/-- R205, R206: INC and DEC on the accumulator or on memory, modulo 2^w, N and Z of the result; the memory form reads,
then writes, the same address (decision D8: no dummy access). -/
def Obligations.IncAndDecCountModuloTheWidth : Prop :=
  ∀ (d : Byte) (a : Word) (s : State),
    let up := fun (v : Word) => BitVec.ofNat 16 ((v.toNat + 1) % 2 ^ s.wA.bits)
    let down := fun (v : Word) => BitVec.ofNat 16 ((v.toNat + 2 ^ s.wA.bits - 1) % 2 ^ s.wA.bits)
    let onA := fun (f : Form) (g : Word → Word) =>
      f.instr.opcode = f.op ∧ ∃ c, exec f.instr s = .next
        { s with a := writeKeep s.wA (g (trunc s.wA s.a)) s.a, p := s.p.nz s.wA (g (trunc s.wA s.a)),
                 pc := s.pc + 1#16, cyc := c }
    let onMemory := fun (f : Form) (g : Word → Word) =>
      let e := resolve f.mode s
      let r := memRead s.plat s.wA e.addr e.bus
      f.instr.opcode = f.op ∧ ∃ c, exec f.instr s = .next
        { s with bus := memWrite s.plat s.wA e.addr (g r.1) r.2, p := s.p.nz s.wA (g r.1),
                 pc := s.pc + BitVec.ofNat 16 (f.mode.len s.m8 s.x8), cyc := c }
    (∀ f ∈ ([⟨0x1A#8, .incA, .acc⟩] : List Form), onA f up) ∧ (∀ f ∈ ([⟨0x3A#8, .decA, .acc⟩] : List Form), onA f down) ∧
    (∀ f ∈
      ([⟨0xE6#8, .incDp d, .dp d⟩, ⟨0xEE#8, .incAbs a, .abs a⟩, ⟨0xF6#8, .incDpX d, .dpX d⟩,
       ⟨0xFE#8, .incAbsX a, .absX a⟩] : List Form),
      onMemory f up) ∧
    (∀ f ∈
      ([⟨0xC6#8, .decDp d, .dp d⟩, ⟨0xCE#8, .decAbs a, .abs a⟩, ⟨0xD6#8, .decDpX d, .dpX d⟩,
       ⟨0xDE#8, .decAbsX a, .absX a⟩] : List Form),
      onMemory f down)

/-- R207 to R210: INX, INY, DEX and DEY count modulo 2^w at the index width, with N and Z of the result. -/
def Obligations.IndexCountersCountModuloTheWidth : Prop :=
  ∀ s : State,
    let n := 2 ^ s.wX.bits
    let up := fun (v : Word) => BitVec.ofNat 16 (((trunc s.wX v).toNat + 1) % n)
    let down := fun (v : Word) => BitVec.ofNat 16 (((trunc s.wX v).toNat + n - 1) % n)
    Instr.opcode .inx = 0xE8#8 ∧ Instr.opcode .iny = 0xC8#8 ∧ Instr.opcode .dex = 0xCA#8 ∧ Instr.opcode .dey = 0x88#8 ∧
    (∃ c, exec .inx s = .next { s with x := up s.x, p := s.p.nz s.wX (up s.x), pc := s.pc + 1#16, cyc := c }) ∧
    (∃ c, exec .iny s = .next { s with y := up s.y, p := s.p.nz s.wX (up s.y), pc := s.pc + 1#16, cyc := c }) ∧
    (∃ c, exec .dex s = .next { s with x := down s.x, p := s.p.nz s.wX (down s.x), pc := s.pc + 1#16, cyc := c }) ∧
    (∃ c, exec .dey s = .next { s with y := down s.y, p := s.p.nz s.wX (down s.y), pc := s.pc + 1#16, cyc := c })

/-- R211, R212: TSB and TRB set or clear in memory the bits of the accumulator, and write Z of the AND alone. -/
def Obligations.TestAndSetOrResetBits : Prop :=
  ∀ (d : Byte) (a : Word) (s : State),
    let acc := trunc s.wA s.a
    let tested := fun (f : Form) (g : Word → Word) =>
      let e := resolve f.mode s
      let r := memRead s.plat s.wA e.addr e.bus
      f.instr.opcode = f.op ∧ ∃ c, exec f.instr s = .next
        { s with bus := memWrite s.plat s.wA e.addr (g r.1) r.2, p := { s.p with z := acc &&& r.1 == 0#16 },
                 pc := s.pc + BitVec.ofNat 16 (f.mode.len s.m8 s.x8), cyc := c }
    (∀ f ∈
      ([⟨0x04#8, .tsbDp d, .dp d⟩, ⟨0x0C#8, .tsbAbs a, .abs a⟩] : List Form),
      tested f (fun m => m ||| acc)) ∧
    (∀ f ∈
      ([⟨0x14#8, .trbDp d, .dp d⟩, ⟨0x1C#8, .trbAbs a, .abs a⟩] : List Form),
      tested f (fun m => m &&& trunc s.wA (~~~acc)))

/-- R230 to R234: ASL doubles modulo 2^w and LSR halves, ROL and ROR do so through the carry as it was before; C
receives the bit that leaves, N and Z follow the result. The memory form makes no dummy access (decision D8). -/
def Obligations.ShiftsAndRotates : Prop :=
  (∀ (d : Byte) (a : Word) (s : State),
     let n := 2 ^ s.wA.bits
     let top := fun (v : Word) => decide (n / 2 ≤ v.toNat)
     let low := fun (v : Word) => decide (v.toNat % 2 = 1)
     let left := fun (v : Word) => BitVec.ofNat 16 (2 * v.toNat % n)
     let right := fun (v : Word) => BitVec.ofNat 16 (v.toNat / 2)
     let onA := fun (f : Form) (g : Word → Word) (out : Word → Bool) =>
       let v := trunc s.wA s.a
       f.instr.opcode = f.op ∧ ∃ c, exec f.instr s = .next
         { s with a := writeKeep s.wA (g v) s.a, p := { s.p.nz s.wA (g v) with c := out v },
                  pc := s.pc + 1#16, cyc := c }
     let onMemory := fun (f : Form) (g : Word → Word) (out : Word → Bool) =>
       let e := resolve f.mode s
       let r := memRead s.plat s.wA e.addr e.bus
       f.instr.opcode = f.op ∧ ∃ c, exec f.instr s = .next
         { s with bus := memWrite s.plat s.wA e.addr (g r.1) r.2, p := { s.p.nz s.wA (g r.1) with c := out r.1 },
                  pc := s.pc + BitVec.ofNat 16 (f.mode.len s.m8 s.x8), cyc := c }
     (∀ f ∈ ([⟨0x0A#8, .aslA, .acc⟩] : List Form), onA f left top) ∧
     (∀ f ∈
       ([⟨0x06#8, .aslDp d, .dp d⟩, ⟨0x0E#8, .aslAbs a, .abs a⟩, ⟨0x16#8, .aslDpX d, .dpX d⟩,
        ⟨0x1E#8, .aslAbsX a, .absX a⟩] : List Form),
       onMemory f left top) ∧
     (∀ f ∈ ([⟨0x4A#8, .lsrA, .acc⟩] : List Form), onA f right low) ∧
     (∀ f ∈
       ([⟨0x46#8, .lsrDp d, .dp d⟩, ⟨0x4E#8, .lsrAbs a, .abs a⟩, ⟨0x56#8, .lsrDpX d, .dpX d⟩,
        ⟨0x5E#8, .lsrAbsX a, .absX a⟩] : List Form),
       onMemory f right low)) ∧
  (∀ (d : Byte) (a : Word) (s : State),
     let n := 2 ^ s.wA.bits
     let top := fun (v : Word) => decide (n / 2 ≤ v.toNat)
     let low := fun (v : Word) => decide (v.toNat % 2 = 1)
     let left := fun (v : Word) => BitVec.ofNat 16 (2 * v.toNat % n + s.p.c.toNat)
     let right := fun (v : Word) => BitVec.ofNat 16 (v.toNat / 2 + s.p.c.toNat * (n / 2))
     let onA := fun (f : Form) (g : Word → Word) (out : Word → Bool) =>
       let v := trunc s.wA s.a
       f.instr.opcode = f.op ∧ ∃ c, exec f.instr s = .next
         { s with a := writeKeep s.wA (g v) s.a, p := { s.p.nz s.wA (g v) with c := out v },
                  pc := s.pc + 1#16, cyc := c }
     let onMemory := fun (f : Form) (g : Word → Word) (out : Word → Bool) =>
       let e := resolve f.mode s
       let r := memRead s.plat s.wA e.addr e.bus
       f.instr.opcode = f.op ∧ ∃ c, exec f.instr s = .next
         { s with bus := memWrite s.plat s.wA e.addr (g r.1) r.2, p := { s.p.nz s.wA (g r.1) with c := out r.1 },
                  pc := s.pc + BitVec.ofNat 16 (f.mode.len s.m8 s.x8), cyc := c }
     (∀ f ∈ ([⟨0x2A#8, .rolA, .acc⟩] : List Form), onA f left top) ∧
     (∀ f ∈
       ([⟨0x26#8, .rolDp d, .dp d⟩, ⟨0x2E#8, .rolAbs a, .abs a⟩, ⟨0x36#8, .rolDpX d, .dpX d⟩,
        ⟨0x3E#8, .rolAbsX a, .absX a⟩] : List Form),
       onMemory f left top) ∧
     (∀ f ∈ ([⟨0x6A#8, .rorA, .acc⟩] : List Form), onA f right low) ∧
     (∀ f ∈
       ([⟨0x66#8, .rorDp d, .dp d⟩, ⟨0x6E#8, .rorAbs a, .abs a⟩, ⟨0x76#8, .rorDpX d, .dpX d⟩,
        ⟨0x7E#8, .rorAbsX a, .absX a⟩] : List Form),
       onMemory f right low))

/-- R241 to R248 (and R249), R133: a branch goes to the next instruction plus its signed displacement when its
condition holds, else to the next instruction, in the same bank; no flag changes. That the target wraps inside the
bank is R133. -/
def Obligations.BranchesGoWhereTheirFlagSays : Prop :=
  ∀ (r : Byte) (s : State), ∀ f ∈
      ([⟨0x10#8, .bpl r, !s.p.n⟩, ⟨0x30#8, .bmi r, s.p.n⟩, ⟨0x50#8, .bvc r, !s.p.v⟩, ⟨0x70#8, .bvs r, s.p.v⟩,
       ⟨0x80#8, .bra r, true⟩, ⟨0x90#8, .bcc r, !s.p.c⟩, ⟨0xB0#8, .bcs r, s.p.c⟩, ⟨0xD0#8, .bne r, !s.p.z⟩,
       ⟨0xF0#8, .beq r, s.p.z⟩] : List BranchForm),
    let next := s.pc.toNat + 2
    f.instr.opcode = f.op ∧ ∃ c, exec f.instr s = .next
      { s with pc := if f.taken then BitVec.ofInt 16 (next + r.toInt) else BitVec.ofNat 16 next, cyc := c }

Task description
Among the lines of the entries, count those containing the string "same" and give only the number.

Answer section
2